Dataset content

-- ==== Sys2Proof/Machine/OpsAttend.lean ====
section
/-!
DEFINITION. Attention (chapter 10): masks (R250), pages in the pool (R251-R253), the tile of ATTEND (R260-R265), the
tiles of ATTEND_BWD (R267-R270), and the page step with its swaps (R255-R259).
-/

namespace Sys2Proof.Machine

/-- Heads per KV head, G (R247). -/
def Macro.grp (m : Macro) : Nat := m.qHeads / m.kvHeads

/-- The packed row of an entry's first new token (R247). -/
def packedBase (es : List LenEntry) (s : Nat) : Nat := (es.take s).foldl (fun n e => n + e.new) 0

/-- A query row: token i of entry s and query head h. -/
structure QRow where
  s : Nat
  i : Nat
  h : Nat
deriving DecidableEq, Repr

/-- The rows of block `rb` of entry `s` and KV head `g` (R260). -/
def Macro.qRows (m : Macro) (es : List LenEntry) (s g rb : Nat) : List QRow :=
  let e := nth es s { seqId := 0, length := 0, new := 0, ptOff := 0 }
  ((List.range 128).map (· + 128 * rb)).filterMap fun r =>
    if r < m.grp * e.new then some { s, i := r / m.grp, h := g * m.grp + r % m.grp } else none

/-- Every row of an entry and KV head, in ascending number. -/
def Macro.allRows (m : Macro) (es : List LenEntry) (s g : Nat) : List QRow :=
  (List.range (m.rowBlocks (nth es s { seqId := 0, length := 0, new := 0, ptOff := 0 }))).flatMap fun rb =>
    m.qRows es s g rb

/-- R250: whether key j is allowed for a row, and the score adjustment of MASK 3. -/
def Ctx.maskAt (x : Ctx) (m : Macro) (es : List LenEntry) (q : QRow) (j : Nat) : Option Int :=
  let e := nth es q.s { seqId := 0, length := 0, new := 0, ptOff := 0 }
  let pos := e.length - e.new + q.i
  if e.length ≤ j then none
  else match m.p 0x1C 1 with
    | 0 => some 0
    | 1 => if j ≤ pos then some 0 else none
    | 2 => if j ≤ pos ∧ pos < j + m.p 0x1E 2 then some 0 else none
    | _ =>
      let d := x.desc (m.p 0x26 2)
      let c := (x.env.elem d (ix j (packedBase es q.s + q.i))).code
      if c = 0 then none else some (((c : Int) - (d.zp : Int)) * ((2 ^ (d.exp + 16).toNat : Nat) : Int))

/-- The score entry, and the dS entry (R263, R268). -/
def Ctx.scoreEntry (x : Ctx) (m : Macro) (st : Staged) : Rescale :=
  st.entry ((x.rescaleFmts m).length - (if m.is .attendBwd then 2 else 1))
def Ctx.dsEntry (x : Ctx) (m : Macro) (st : Staged) : Rescale := st.entry ((x.rescaleFmts m).length - 1)

/-- A row's query operand. -/
def Ctx.qOp (x : Ctx) (m : Macro) (es : List LenEntry) (q : QRow) (d : Nat) : Int :=
  x.env.val (x.desc m.a) (ix d q.h (packedBase es q.s + q.i))

/-- The score z of an allowed key (R263), none for a key not allowed; `key` gives its operand per head dimension. -/
def Ctx.scoreOf (x : Ctx) (m : Macro) (st : Staged) (es : List LenEntry) (key : Nat → Nat → Int) (q : QRow) (j : Nat) :
    Option Int :=
  (x.maskAt m es q j).map fun adj =>
    let a := wrap48 ((List.range m.headDim).foldl (fun s d => s + x.qOp m es q d * key j d) 0)
    satI 32 ((x.scoreEntry m st).score a + adj)

/-! ### Pages -/

/-- A page-table entry (Table 10.5). -/
structure PtEntry where
  frame : Nat
  state : Nat
  evictable : Bool
  gen : Nat
deriving DecidableEq, Repr

def PtEntry.ofNat (w : Nat) : PtEntry :=
  { frame := bits w 31 0, state := bits w 33 32, evictable := w.testBit 34, gen := bits w 63 40 }

def PtEntry.toNat (p : PtEntry) : Nat :=
  p.frame + p.state * 2 ^ 32 + (if p.evictable then 2 ^ 34 else 0) + p.gen * 2 ^ 40

/-- The page-table index of the key page (`v` 0) or value page (`v` 1) of page π and KV head g (R253). -/
def Macro.pageIndex (m : Macro) (e : LenEntry) (page g v : Nat) : Nat := 4 * e.ptOff + (page * m.kvHeads + g) * 2 + v

/-- The tile and place of an element in its page (R251): position in the page and head dimension. -/
def pagePlace (headDim : Nat) (isValue : Bool) (pos d : Nat) : Nat × Nat × Nat :=
  let db := ceilDiv headDim 128
  let j := pos / 128 * db + d / 128
  if isValue then (j, pos % 128, d % 128) else (j, d % 128, pos % 128)

/-- The addresses of tile j of frame f: payload and header (R252). -/
def KvBlock.payload (k : KvBlock) (f j : Nat) : Nat := k.poolBase + f * 65536 + j * 16384
def KvBlock.header (k : KvBlock) (f j : Nat) : Nat := k.poolBase + k.frames * 65536 + f * 256 + j * 64

/-- The operand of a cached key or value: position `pos` of the sequence, KV head, head dimension. -/
def Ctx.cached (x : Ctx) (m : Macro) (k : KvBlock) (e : LenEntry) (g : Nat) (isValue : Bool) (pos d : Nat) : Int :=
  let tp := tokensPerPage m.headDim
  let pe := PtEntry.ofNat (leNat (x.tableBytes
    (m.p 0x20 4 + 0x80 + 8 * m.pageIndex e (pos / tp) g (if isValue then 1 else 0)) 8))
  let (j, r, c) := pagePlace m.headDim isValue (pos % tp) d
  let l1 := (leNat (x.env.bytes (k.header pe.frame j + 0x0E) 2)).testBit 0
  let code := (x.env.mem (k.payload pe.frame j + ertOffset l1 .q8a r c)).toNat
  (code : Int) - ((if isValue then k.vZp else k.kZp : Nat) : Int)
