/-- Some context other than `k` for which `p` holds feeds the sink, now or from its next boundary. -/
def State.sinkTaken (s : State) (k e : Nat) (p : Nat → Bool) : Bool :=
  soleSink e && (List.range 96).any fun j =>
    j != k && p j && s.strEnabled j &&
      ((s.stream j).active.sink == e || ((s.stream j).pending.map Route.sink) == some e)

/-- The aborts of a write of 1 to ENABLE by tenant `w` to instance `t` (R421, R422). -/
def State.enableAborts (s : State) (k t w : Nat) : List Abort :=
  (if s.streamOwner k = t ∧ (w = t ∨ w = 0) then [] else [.notOwned]) ++
  s.routeAborts k t (s.shadow k t) ++
  (if s.sinkTaken k (s.rd (O.STR_SINK k t)) (fun _ => true) then [.outOfRange] else [])

/-- The aborts of a STREAM_COMMIT (R426, R427). -/
def State.commitAborts (s : State) (t : Nat) : List Abort :=
  let mine := s.ownStreams t
  mine.flatMap fun k =>
    let r := s.shadow k t
    s.routeAborts k t r ++
    (if s.sinkTaken k r.sink (fun j => s.streamOwner j != t) then [.outOfRange] else []) ++
    (if soleSink r.sink && mine.any (fun j => j != k && s.rd (O.STR_SINK j t) == r.sink) then [.outOfRange] else []) ++
    (if soleSink r.sink && mine.any (fun j => j != k && (s.stream j).active.sink == r.sink &&
        !(s.onGrid (s.rd (O.STR_SOURCE j t)) && s.onGrid (s.rd (O.STR_SOURCE k t)))) then [.outOfRange] else [])

/-! ### Enabling, disabling and committing -/

/-- A context starts (R422). Writing 1 to one that runs changes nothing (DEDUCED). -/
def State.enableStream (s : State) (k t : Nat) : State :=
  if s.rd (O.STR_ENABLE k t) = 1 ∧ s.rd (O.STR_STATE k t) ≠ 3 then s
  else
    let r := s.shadow k t
    let s := s.modStream k fun _ => { StreamCtx.reset with active := r }
    let s := ((s.put (O.STR_ENABLE k t) (.n 1)).put (O.STR_BLOCK_SEQ k t) (.n 0)).put (O.STR_COMMIT_PENDING k t) (.n 0)
    (s.put (O.STR_FAULT_CAUSE k t) (.n 0)).wr (O.STR_STATE k t) (if isRing (s.rd (O.STR_SOURCE k t)) then 2 else 1)

/-- A context is disabled; a handover that it carries ends (R354). -/
def State.disableStream (s : State) (k t : Nat) : State :=
  if s.rd (O.STR_ENABLE k t) = 1 then
    let s := if s.audio.ring.handover.map Handover.stream = some k then s.endHandover 3 else s
    let s := s.modStream k fun _ => StreamCtx.reset
    ((s.put (O.STR_ENABLE k t) (.n 0)).put (O.STR_COMMIT_PENDING k t) (.n 0)).wr (O.STR_STATE k t) 0
  else s

/-- Every context of a tenant is disabled (R430, R447). -/
def State.disableStreams (s : State) (t : Nat) : State :=
  (List.range 96).foldl (fun s k => s.disableStream k t) s

/-- An accepted STREAM_COMMIT (R426). -/
def State.commitStreams (s : State) (t : Nat) : State :=
  (s.ownStreams t).foldl (fun s k =>
    let s := if (s.stream k).pending.isSome then s.inc (O.STR_SUPERSEDED k t) else s
    (s.modStream k fun x => { x with pending := some (s.shadow k t) }).put (O.STR_COMMIT_PENDING k t) (.n 1)) s

/-! ### Doorbells and posts (R423) -/

/-- The fields of a STREAM_DOORBELL: context, ring (true: sink) and tail; none with a reserved bit or no context. -/
def doorbellOf (v : Nat) : Option (Nat × Bool × Nat) :=
  if bits v 15 8 ≠ 0 ∨ bits v 31 28 ≠ 0 ∨ 96 ≤ bits v 6 0 then none else some (bits v 6 0, v.testBit 7, bits v 27 16)

/-- Ring positions from `a` up to `b`. -/
def ringSpan (a b n : Nat) : List Nat := (List.range ((b + n - a) % n)).map fun i => (a + i) % n

/-- A tail of the tenant's context moves, from a doorbell or a post; an abort where it cannot. -/
def State.moveTail (s : State) (t v : Nat) (post invalid : Bool) : Except Abort State :=
  match doorbellOf v with
  | none => .error .outOfRange
  | some (k, sink, tail) =>
    if !(s.strEnabled k) || s.streamOwner k != t then .error .notOwned
    else
      let x := s.stream k
      let e := if sink then x.active.sink else s.rd (O.STR_SOURCE k t)
      let n := if sink then x.active.snkEntries else x.active.srcEntries
      if !isRing e || n ≤ tail || post && epKind e != 2 then .error .outOfRange
      else if sink then .ok (s.modStream k fun x => { x with snkTail := tail })
      else
        let span := ringSpan x.srcTail tail n
        .ok (s.modStream k fun x =>
          { x with srcTail := tail,
                   invalidFrom := x.invalidFrom.filter (fun i => !span.contains i) ++ if invalid then span else [] })

/-! ### Network frames -/

/-- The UDP destination port of a frame over IPv4 or IPv6, and where its payload starts. -/
def udpPort (f : List Byte) : Option (Nat × Nat) :=
  let ty := beNat (slice f 12 2)
  if ty = 0x0800 ∧ field f 23 1 = 17 then
    let o := 14 + field f 14 1 % 16 * 4
    some (beNat (slice f (o + 2) 2), o + 8)
  else if ty = 0x86DD ∧ field f 20 1 = 17 then some (beNat (slice f 56 2), 62)
  else none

Exercise
Find the number of lines in the records that contain "length", and write that number only.

Output below
7